Габриэла была так потрясена, что перестала даже плакать. Настоятельница вручила ей конверт с деньгами, удостоверением личности и ее водительской лицензией. Потом она достала из ящика стола тонкую тетрадь. Это был дневник, который Габриэла вела на протяжении всего знакомства с Джо. О его существовании, кроме самой настоятельницы, знала только сестра Анна, но матушка Григория была уверена, что та будет молчать.
Габриэла сразу узнала свой дневник, и руки ее затряслись.
— Я… Вы… — Она с трудом встала с кресла, и матушка Григория крепко обняла ее.
— Я всегда буду любить тебя, Габи… — эти слова были обращены и к десятилетней девочке, которой Габриэла когда-то была, и к взрослой женщине, которой она станет, когда труднопреодолимый перевал останется позади. Габриэле предстоял еще долгий путь, и настоятельница знала, что он будет опасен и тернист.
— Я тоже люблю вас, матушка. И я… не могу уйти от вас. Не гоните меня, пожалуйста… — Она прижималась рукой к грубой черной шерсти монашеской накидки и снова чувствовала себя маленькой девочкой, у которой никого не осталось на свете.
— Я всегда буду с тобой, Габриэла. Я буду молиться за тебя.
И, не сказав больше ни слова, настоятельница подвела Габриэлу к двери кабинета и, отворив ее, сделала знак ожидавшей в коридоре сестре Марии Маргарите.
Габриэла шагнула в коридор и обернулась, чтобы в последний раз посмотреть на матушку Григорию. Слезы ручьями сбегали по ее щекам.
— Прощайте, — шепнула она. — Я всегда буду любить вас.

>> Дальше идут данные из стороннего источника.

-- ==== Sys2Proof/Certificates/Slice0/Obligations.lean ====
section
/-! DEFINITION. The statements about the model, each a proposition. -/

open Sys2Proof Machine

/-! The block as a whole. -/

/-- A step runs the command at the front of the queue on the state with the queue's rest. With no command waiting the block idles,
which is the model's choice (log 12). -/
def Obligations.StepTakesTheFrontCommand : Prop :=
  (∀ (c : Instr) (rest : List Instr) (s : State), s.pending = c :: rest → step s = exec c { s with pending := rest }) ∧
    ∀ s : State, s.pending = [] → step s = .next s

/-- No run ever stops: every number of steps from every state answers next states. -/
def Obligations.EveryRunIsSafe : Prop := ∀ (n : Nat) (s : State), RunSafe n s

/-- What a command may change is what `touches` lists; in particular no command changes the fuses or the queue of commands. -/
def Obligations.EveryCommandKeepsTheOtherParts : Prop :=
  (∀ (c : Instr) (s t : State), exec c s = .next t → ChangesOnly (touches c) s t) ∧
    ∀ (c : Instr) (s t : State), exec c s = .next t → t.fuses = s.fuses ∧ t.pending = s.pending

/-- 17 R402: the event queue keeps its bounds, from every state that has them. -/
def Obligations.EveryStepKeepsTheEventQueue : Prop :=
  ∀ s t : State, QueueOk s.beacon → step s = .next t → QueueOk t.beacon

/-- 09 R208, R213: no block of the frame store is ever used twice, from every state in which none is; and the memory below the pens
keeps its canonical form, which is the model's (log 114). -/
def Obligations.EveryStepKeepsTheBlocksDistinct : Prop :=
  (∀ s t : State, BlocksOk s.pens → step s = .next t → BlocksOk t.pens) ∧
    ∀ s t : State, memoryWf s.matrix = true → step s = .next t → memoryWf t.matrix = true

/-- 02 R23, R29, R39, 11 R268, 16 R389: the core's reset, a trip, `KILL_N` low and EXTEST each keep both gates closed and every
laser channel off. -/
def Obligations.EveryStepKeepsForbiddenLightOff : Prop :=
  ∀ s t : State, DarkSafe s → step s = .next t → DarkSafe t

/-- The reset state meets the four invariants; in it the core is held and no light can be on, and without its supplies the part's balls are
high-impedance (02 R22, R24, R26). Once `VIN` is valid and `VDDIO_H` is above its threshold the always-on domain holds the status balls:
`READY` and `STAT` low, `FAULT_N` high-impedance, `BEACON` high (R30). -/
def Obligations.ResetMeetsTheInvariants : Prop :=
  QueueOk State.reset.beacon ∧ BlocksOk State.reset.pens ∧ DarkSafe State.reset ∧ Dark State.reset ∧
    memoryWf State.reset.matrix = true ∧ State.reset.core.inReset = true ∧ State.reset.lamp.dark = true ∧
    stat State.reset = 0 ∧ ready State.reset = false ∧ faultLow State.reset = false ∧ State.reset.mem.ackLow = true ∧
    (∀ p, coilsShorted State.reset p = false) ∧ readyBall State.reset = .hiZ ∧ faultBall State.reset = .hiZ ∧
    holdAckBall State.reset = .hiZ ∧ busDriven State.reset = false ∧ (∀ k, statBall k State.reset = .hiZ) ∧
    (∀ n, beaconBall n State.reset = .hiZ) ∧
    ∀ s : State, s.supply.vin = true → s.supply.ringHAbove = true → s.supply.ringH = false →
      readyBall s = .low ∧ faultBall s = .hiZ ∧ (∀ k, statBall k s = .low) ∧ ∀ n, beaconBall n s = .high

/-- 16 R390: a cause once latched stays latched through every command but a kill release and the loss of `VIN`. -/
def Obligations.TripLatchHoldsUntilReleased : Prop :=
  ∀ (c : Instr) (s t : State), exec c s = .next t → (∀ n, c ≠ .killRelease n) → c ≠ .vinInvalid →
    ∀ k ∈ s.safety.causes, k ∈ t.safety.causes

/-- 04 R70: nothing but CORE_RELEASE takes the core out of reset. -/
def Obligations.OnlyACoreReleaseEndsTheReset : Prop :=
  ∀ (c : Instr) (s t : State), s.core.inReset = true → exec c s = .next t → t.core.inReset = false → ∃ r, c = .coreRelease r

/-! Supplies and resets (02, 18). -/

/-- 02 R27 to R32, 03 R43, 18 R410: a supply becomes valid, and nothing else happens; the loss of `VIN` leaves the fuses and the
rails outside the part. -/
def Obligations.SuppliesAreFollowed : Prop :=
  ∀ s : State,
    (s.supply.vin = false → exec .vinValid s = .next { s with supply := { s.supply with vin := true } }) ∧
    (s.supply.vin = true → s.supply.aonUp = false →
      exec .aonUp s = .next { s with supply := { s.supply with aonUp := true } }) ∧
    (∀ l, s.supply.aonUp = true → s.supply.ringHAbove = true → s.supply.ringH = false →
      exec (.vddioHValid l) s = .next { s with supply := { s.supply with ringH := true, ringH33 := l } }) ∧
    (∀ a, exec (.vddioHThresholdCrossed a) s = .next { s with supply := { s.supply with ringHAbove := a } }) ∧
    (s.supply.vmir = false → exec .vmirRestored s = .next { s with supply := { s.supply with vmir := true } }) ∧
    (s.supply.vin = true → exec .vinInvalid s = .next
      { State.reset with
        fuses := s.fuses, free := s.free + 1, pending := s.pending
        clocks := { State.reset.clocks with switches := s.clocks.switches }
        supply := { State.reset.supply with ringHAbove := s.supply.ringHAbove, vmir := s.supply.vmir } })

/-- 04 R75: a low level of `RST_N` of 1 µs or more always resets the core, one shorter than 0.25 µs never does, and one between
resets it completely or has no effect. -/
def Obligations.ResetPulseIsWholeOrNothing : Prop :=
  ∀ (n : Nat) (s : State), s.supply.vin = true →
    (1000 ≤ n → exec (.rstNAssert n) s = .next (coreReset s)) ∧
    (n < 250 → exec (.rstNAssert n) s = .next s) ∧
    (250 ≤ n → n < 1000 → exec (.rstNAssert n) s = .next (coreReset { s with free := s.free + 1 }) ∨
      exec (.rstNAssert n) s = .next { s with free := s.free + 1 })

/-- 02 R28, R29, 04 R76, R79: the loss of `VDDIO_H`, which has to lie below its threshold, and a keeper restart reset the core:
everything held in the core is discarded, the runs of differing codes with it, no light is left on, and the rest of the always-on domain,
the pack and the trip latch go on. -/
def Obligations.CoreResetDiscardsTheCore : Prop :=
  (∀ s : State, s.supply.ringH = true →
    (s.supply.ringHAbove = false →
      exec .vddioHInvalid s = .next (coreReset { s with supply := { s.supply with ringH := false } })) ∧
    (s.supply.ringHAbove = true → exec .vddioHInvalid s = .next s)) ∧
  (∀ s : State, running s = true → ∃ t, exec .keeperRestart s = .next t ∧ t.keeper.restarted = true ∧
    t.core = (coreReset s).core ∧ t.pens = (coreReset s).pens ∧ t.safety = (coreReset s).safety ∧ Dark t) ∧
  ∀ s : State, (coreReset s).core.inReset = true ∧ Dark (coreReset s) ∧ (coreReset s).lamp.dark = true ∧
    (coreReset s).pens.list = [] ∧ (coreReset s).pens.reserve = [] ∧ (coreReset s).binding = State.reset.binding ∧
    (coreReset s).gather = State.reset.gather ∧ (coreReset s).codec = State.reset.codec ∧
    (coreReset s).select = State.reset.select ∧ (coreReset s).beacon = State.reset.beacon ∧
    (coreReset s).safety.causes = s.safety.causes ∧ (coreReset s).pack = s.pack ∧
    (coreReset s).aon = { s.aon with balls := s.aon.balls.map fun b => { b with differ := 0, reported := false } } ∧
    (coreReset s).jtag = s.jtag ∧ (coreReset s).core.straps = s.core.straps

/-- 02 R27, R28, R31: the supply of the memory ring is followed, and its loss fails the read in progress: that of the spine's first
copy leaves the copy unread and is reported. -/
def Obligations.MemorySupplyIsFollowed : Prop :=
  (∀ (l : Bool) (s : State), s.supply.aonUp = true → s.supply.ringM = false →
    ∃ t, exec (.vddioMValid l) s = .next t ∧ t.supply = { s.supply with ringM := true, ringM33 := l }) ∧
  (∀ s : State, s.supply.ringM = true →
    ∃ t, exec .vddioMInvalid s = .next t ∧ t.supply = { s.supply with ringM := false } ∧
      (sysRuns s = true → s.mem.reading = some (.spine (copyPref s)) → s.codec.running = none →
        (copyPref s = .a → t.binding.reader.spineA = none) ∧ (copyPref s = .b → t.binding.reader.spineB = none) ∧
          Reported evSigFallback (copyNum (copyPref s)) t)) ∧
  ∀ s : State, s.supply.ringM = true → sysRuns s = false →
    exec .vddioMInvalid s = .next { s with supply := { s.supply with ringM := false } }

/-- 02 R32, 12 R279: on a loss of `VMIR` while the core runs both ports coast and their gates close, and their coils are shorted but for
the frames in which an over-current holds them open; without a running core only the supply is noted. -/
def Obligations.MirrorSupplyLossCoastsThePorts : Prop :=
  ∀ s : State, s.supply.vmir = true →
    (running s = false → exec .vmirLow s = .next { s with supply := { s.supply with vmir := false } }) ∧
    (running s = true → ∃ t, exec .vmirLow s = .next t ∧ t.supply = { s.supply with vmir := false } ∧
      (∀ p, ((portOf s p).coilZ = 0 → coilsShorted t p = true) ∧ (portOf t p).raster = false ∧
        (portOf t p).wheel.gate = false ∧ (portOf t p).driveW = 0 ∧ (portOf t p).driveP = 0 ∧ (portOf t p).driveSlow = 0) ∧
      t.cart.qualified = false ∧ t.cart.present = s.cart.present)

/-! Waking (04, 05, 06). -/

/-- 02 R25, 03 R48, R58 to R60, 04 R70, 06 R118: at its release the core takes the accepted codes and the majority of the straps,
and the bus is the host's while it holds it or is owed a boot hold. -/
def Obligations.CoreReleaseTakesTheCodes : Prop :=
  ∀ (r : ReleasePins) (s : State), s.supply.vin = true → s.supply.aonUp = true → s.supply.ringH = true →
    s.core.inReset = true → 2 ≤ s.aon.passes →
    ∃ t, exec (.coreRelease r) s = .next t ∧ t.core.inReset = false ∧ t.core.straps = majority r.psel1 r.psel2 r.psel3 ∧
      t.core.held = s.aon.balls.map (·.accepted) ∧ t.core.service = s.core.service ∧ t.core.plls = s.core.plls ∧
      t.pins.killLow = r.killLow ∧ t.pins.abortLow = r.abortLow ∧ t.pins.manualLow = r.manualLow ∧
      t.pins.holdLow = r.holdLow ∧ t.mem.ackLow = (r.holdLow || t.core.straps.getLsbD 3) ∧
      t.mem.bootHold = t.core.straps.getLsbD 3 ∧ t.mem.flashReset = (if t.mem.ackLow then .none else .low) ∧
      (t.cart.present = (s.cart.present || (r.detLow && s.aon.cartAgree.isSome && !t.core.straps.getLsbD 2)))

— Да поможет тебе Господь, — ответила настоятельница и, перекрестив Габриэлу, повернулась к ней спиной. Дверь бесшумно закрылась. Габриэла некоторое время стояла перед ней неподвижно, все еще не веря в то, что с ней произошло. Для нее как будто затворилась дверь к сердцу матери, которой настоятельница была для нее все эти годы. Габриэла не знала, что по ту сторону дверей старая монахиня тихо плачет, уронив голову на стол.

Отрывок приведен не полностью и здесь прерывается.